Data literacy can be segmented into three (3) levels:
Basic data literacy will have an awareness and understanding of the data request, sources of data used (survey or actual process data), data types – structured vs unstructured, validation techniques of the sources of data
Intermediate data literacy will understand the importance of data dictionaries, understand how to use basic Excel features in the process of cleaning and organizing data
Advanced data literacy will be able to understand the more sophisticated data terminology, understand how to use advanced techniques in the cleaning and organizing data using advanced Excel features, how to integrate continuous external data feeds, understand the data needs for Artificial Intelligence (AI) & Machine Learning (ML)
The IADQGA’s unified focus (Data & Statistical Literacy) is to provide its members with:
Basic data awareness
The importance of data quality
A working knowledge and understanding of basic data concepts, classification and terminology
Basic data collection techniques
Basic descriptive statistics
Basic predictive statistics
Statistical result interpretation
Basic statistical result communications & visualization
Data Quality Traits
There are 5 key data quality traits that must be understood and taken into consideration when working with data. These quality traits are:
Accuracy
Completeness
Reliability
Relevance
Timeliness
The results of any statistical analysis can be significantly jeopardized if these quality traits are not thoroughly understood and taken into consideration in any data analysis or use the data in any Artificial Intelligence (AI) or Machine Learning (ML) applications.
Data Cleansing and Organizing
The challenge of cleaning and organizing data typically overwhelms most organizations and is a major contributor to many digitization and data analytic initiatives. Given the overwhelming availability and familiarity of Excel, Excel will be used to demonstrate and perform data cleaning and organization techniques on data sets up to the size limitations within Excel.
Data and statistical literacy are components of a science of method – (the sciences of method study on how we think – Rand, 1966). The sciences of method can be classified by their focus (words vs numbers) and by their method of deductive vs inductive reasoning.
Method of Reasoning
Understanding the Data Request
A clear understanding of the intended use of the requested data is critical. Such understandings include:
Will the data be used for historical analysis or predictive modeling?
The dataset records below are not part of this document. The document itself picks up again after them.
/-- R56: a frame pseudo-instruction issued in IDLE with `sid_valid` = 0 emits nothing and records
SID_UNSET; issued in OPEN, its SOF is discarded with BAD_MODE and its bytes extend and close the frame
already open. -/
def Obligations.FramePreconditions : Prop :=
  (∀ (p : Pseudo) (f : Byte) (ps : List Byte) (s : State), p.fits = true →
    p.frameParts = some (f, ps) → s.mode = .idle → s.sidValid = false →
    perform (.pseudo p) s =
      .next { s with err := true, ecause := if s.err then s.ecause else .sidUnset }) ∧
  (∀ (p : Pseudo) (f : Byte) (ps : List Byte) (s : State), p.fits = true →
    p.frameParts = some (f, ps) → s.mode = .opened →
    ∃ c, c = crcFold s.crc ps ∧
      perform (.pseudo p) s =
        .next { s with
          out := s.out ++ ps ++ [lo8 c, hi8 c]
          crc := c
          mode := .idle
          err := true
          ecause := if s.err then s.ecause else .badMode }) ∧
  (∀ (p : Pseudo) (earlier body ps : List Byte) (f : Byte) (s t : State), p.fits = true →
    p.frameParts = some (f, ps) → s.mode = .opened →
    s.out = earlier ++ body → s.crc = computeCrc body →
    perform (.pseudo p) s = .next t → t.out = earlier ++ sealFrame (body ++ ps))

/-- R58: what a frame instruction outputs is its encoding; there, the start register at offsets 2 and 3 of
both frames, the register count at 4 and 5 of a write frame, and value i at 7 + 2i and 8 + 2i, each high
byte first and recovered by `(hi << 8) | lo`. -/
def Obligations.AddressAndValueOffsets : Prop :=
  (∀ (i : Instr) (s t : State), i.wf = true → isCommand i = false → s.mode = .idle →
    s.sidValid = true → exec i s = .next t →
    ∃ F, t.out = s.out ++ F ∧ encode s.sid i = .frame F) ∧
  (∀ (sid n : Byte) (a : Word16) (F : List Byte), encode sid (.readHoldingFrame a n) = .frame F →
    F[2]? = some (hi8 a) ∧ F[3]? = some (lo8 a) ∧ ofBytes (hi8 a) (lo8 a) = a) ∧
  (∀ (sid : Byte) (a : Word16) (vs : List Word16) (F : List Byte),
    encode sid (.writeMultipleFrame a vs) = .frame F → 1 ≤ vs.length → vs.length ≤ 127 →
    F[2]? = some (hi8 a) ∧ F[3]? = some (lo8 a) ∧ ofBytes (hi8 a) (lo8 a) = a ∧
    (∃ ch cl, F[4]? = some ch ∧ F[5]? = some cl ∧ (ofBytes ch cl).toNat = vs.length) ∧
    ∀ (i : Nat) (v : Word16), vs[i]? = some v →
      F[7 + 2 * i]? = some (hi8 v) ∧ F[8 + 2 * i]? = some (lo8 v) ∧ ofBytes (hi8 v) (lo8 v) = v)

/-- R59: the last two bytes of every frame a frame pseudo-instruction emits are the CRC of the others, low
byte then high byte. -/
def Obligations.LastTwoBytesAreTheCrc : Prop :=
  ∀ (p : Pseudo) (f : Byte) (ps : List Byte) (s : State), p.fits = true →
    p.frameParts = some (f, ps) → s.mode = .idle → s.sidValid = true →
    ∃ t F, perform (.pseudo p) s = .next t ∧ t.out = s.out ++ F ∧ 4 ≤ F.length ∧
      F[F.length - 2]? = some (lo8 (computeCrc (F.take (F.length - 2)))) ∧
      F[F.length - 1]? = some (hi8 (computeCrc (F.take (F.length - 2))))

/-- 42_frames.md: the meaning of a pseudo-instruction is the meaning of its command sequence: issuing it
in one step (log 3) leaves exactly what accepting its words one step each leaves, from any state. That it
can be issued in one step is the model's choice. -/
def Obligations.PseudoInstructionIsItsWords : Prop :=
  ∀ (p : Pseudo) (rest : List Input) (s : State), p.fits = true →
    stepMany p.words.length { s with inbox := p.words.map .cmd ++ rest } =
      step { s with inbox := .pseudo p :: rest }

/-- The stream the block emits for a frame instruction is the frame the encoder lays out, and the decoder
reads the instruction back from it. -/
def Obligations.EmittedFrameDecodesBack : Prop :=
  ∀ (i : Instr) (s : State), i.wf = true → isCommand i = false → s.mode = .idle →
    s.sidValid = true →
    ∃ t F, exec i s = .next t ∧ t.out = s.out ++ F ∧ encode s.sid i = .frame F ∧
      decodeFrame F = .ok (s.sid, i)

/-! ## Operands a command or the frame instruction does not admit -/

/-- 30_encoding.md R36: the assembler refuses, by name, a command's operand that does not fit its field,
and no other. The names are the model's (log 8). -/
def Obligations.CommandOperandsThatDoNotFitAreRefused : Prop :=
  (∀ (d : Nat) (e : AsmRefusal),
    (assemble (.setsid d) = .error e ↔ 255 < d ∧ e = .byteDoesNotFit) ∧
    (assemble (.crcfeed d) = .error e ↔ 255 < d ∧ e = .byteDoesNotFit) ∧
    (assemble (.sof d) = .error e ↔ 255 < d ∧ e = .byteDoesNotFit) ∧
    (assemble (.put d) = .error e ↔ 255 < d ∧ e = .byteDoesNotFit) ∧
    (assemble (.word d) = .error e ↔ 2047 < d ∧ e = .commandWordDoesNotFit)) ∧
  (∀ e : AsmRefusal, assemble .nop ≠ .error e ∧ assemble .crcinit ≠ .error e ∧ assemble .eof ≠ .error e)

/-- The model's choice (log 9, from 93_implementation_defined.md U1 and R57's "no model may give such a
frame a meaning"): the write frame instruction with no values or more than 127 is refused by name in every
state, and no other instruction is refused. -/
def Obligations.OnlyTheWriteFrameThatDoesNotFitIsRefused : Prop :=
  (∀ (a : Word16) (s : State),
    exec (.writeMultipleFrame a []) s = .refused .writeFrameWithoutValues) ∧
  (∀ (a : Word16) (vs : List Word16) (s : State), 127 < vs.length →
    exec (.writeMultipleFrame a vs) s = .refused .writeFrameTooLong) ∧
  (∀ (i : Instr) (s : State), (∃ r, exec i s = .refused r) ↔ i.wf = false)
end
What level of data is required?
Is there a data dictionary in use for the data?
Is the data categorical or numeric?
Is the data discrete or continuous?
Is the data in intervals or ratios?
When was the data collected?
How often is the available data collected?
How accessible is the data?
How much data is required? (Machine Learning - ML requires large amounts of data)
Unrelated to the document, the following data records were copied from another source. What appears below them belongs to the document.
-- ==== Sys2Proof/Laws/Run.lean ====
section
/-! SUPPORT. Runs of the machine, step by step, and what every step is (00_scope.md R6). -/

namespace Sys2Proof.Machine

/-- A run of any machine goes on from a next state. -/
theorem runOf_succ_of_next (M : Host.Core) {k : Nat} {s t : M.State} (h : M.step s = .next t) :
    M.run (k + 1) s = M.run k t := by rw [Host.Core.run, h]

/-- A run of any machine stops at a refusal. -/
theorem runOf_succ_of_refused (M : Host.Core) {k : Nat} {s : M.State} {r : M.Refusal}
    (h : M.step s = .refused r) : M.run (k + 1) s = .refused r := by rw [Host.Core.run, h]

/-- The machine's own runs are the host's runs of its core. -/
theorem stepMany_eq_run (n : Nat) (s : State) : stepMany n s = Host.Core.run core n s := by
  induction n generalizing s with
  | zero => rfl
  | succ n ih =>
    cases h : step s with
    | next t => rw [stepMany, h]; exact (ih t).trans (runOf_succ_of_next core h).symm
    | fault r => exact nomatch r
    | refused r => rw [stepMany, h]; exact (runOf_succ_of_refused core h).symm

/-- No step changes nothing. -/
@[simp] theorem stepMany_zero (s : State) : stepMany 0 s = .next s := rfl

/-- A run goes on from a next state. -/
theorem stepMany_succ_of_next {n : Nat} {s t : State} (h : step s = .next t) :
    stepMany (n + 1) s = stepMany n t := by rw [stepMany, h]

/-- A run stops at a refusal. -/
theorem stepMany_succ_of_refused {n : Nat} {s : State} {r : Refusal} (h : step s = .refused r) :
    stepMany (n + 1) s = .refused r := by rw [stepMany, h]

/-- With no input a step changes nothing (60_exceptions.md R72). -/
theorem step_of_no_input {s : State} (h : s.inbox = []) : step s = .next s := by simp [step, h]

/-- With an input a step performs it. -/
theorem step_of_input {s : State} {e : Input} {rest : List Input} (h : s.inbox = e :: rest) :
    step s = perform e { s with inbox := rest } := by simp [step, h]

/-- An instruction performed through its input is the instruction executed. -/
theorem perform_inputOf (i : Instr) (s : State) : perform (inputOf i) s = exec i s := by
  cases i <;> simp [inputOf, perform, execPseudo]

/-- A write frame whose values fit completes (42_frames.md R53, R57). -/
theorem execWriteMultipleFrame_of_fits {vs : List Word16} (h : fitsWriteFrame vs = true)
    (a : Word16) (s : State) :
    execWriteMultipleFrame a vs s =
      .next (frameSequence Config.fcWrite (writePayload a vs) s) := by
  obtain ⟨h1, h2⟩ := (fitsWriteFrame_iff vs).1 h
  have h0 : ¬ vs.length = 0 := by omega
  have h3 : ¬ Config.writeMaxRegs < vs.length := Nat.not_lt.2 h2
  rw [execWriteMultipleFrame, if_neg h0, if_neg h3]

/-- A write frame whose values do not fit is refused (R57). -/
theorem execWriteMultipleFrame_of_unfit {vs : List Word16} (h : fitsWriteFrame vs = false)
    (a : Word16) (s : State) : ∃ r, execWriteMultipleFrame a vs s = .refused r := by
  unfold execWriteMultipleFrame
  by_cases h0 : vs.length = 0
  · exact ⟨_, if_pos h0⟩
  · by_cases h3 : Config.writeMaxRegs < vs.length
    · exact ⟨_, by rw [if_neg h0, if_pos h3]⟩
    · have : fitsWriteFrame vs = true :=
        (fitsWriteFrame_iff vs).2 ⟨Nat.one_le_iff_ne_zero.2 h0, Nat.not_lt.1 h3⟩
      rw [h] at this
      cases this

end Sys2Proof.Machine
end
Will visualization be required of the data (Human visualization is a very high bandwidth channel to our brains and allows for rapid interpretation of large amounts of data and inferences.)
Critical Thinking
Critical thinking is required by every organization whether for profit or not-for- profit. An organizations ability to have its members at all levels of the organization to perform critical thinking is critical to an organizations ongoing success.
Those organizations that have the ability to perform critical thinking will differentiate themselves and will command a superior competitive position.
Both “Data” and ‘Statistical” literacy are the building blocks for critical thinking.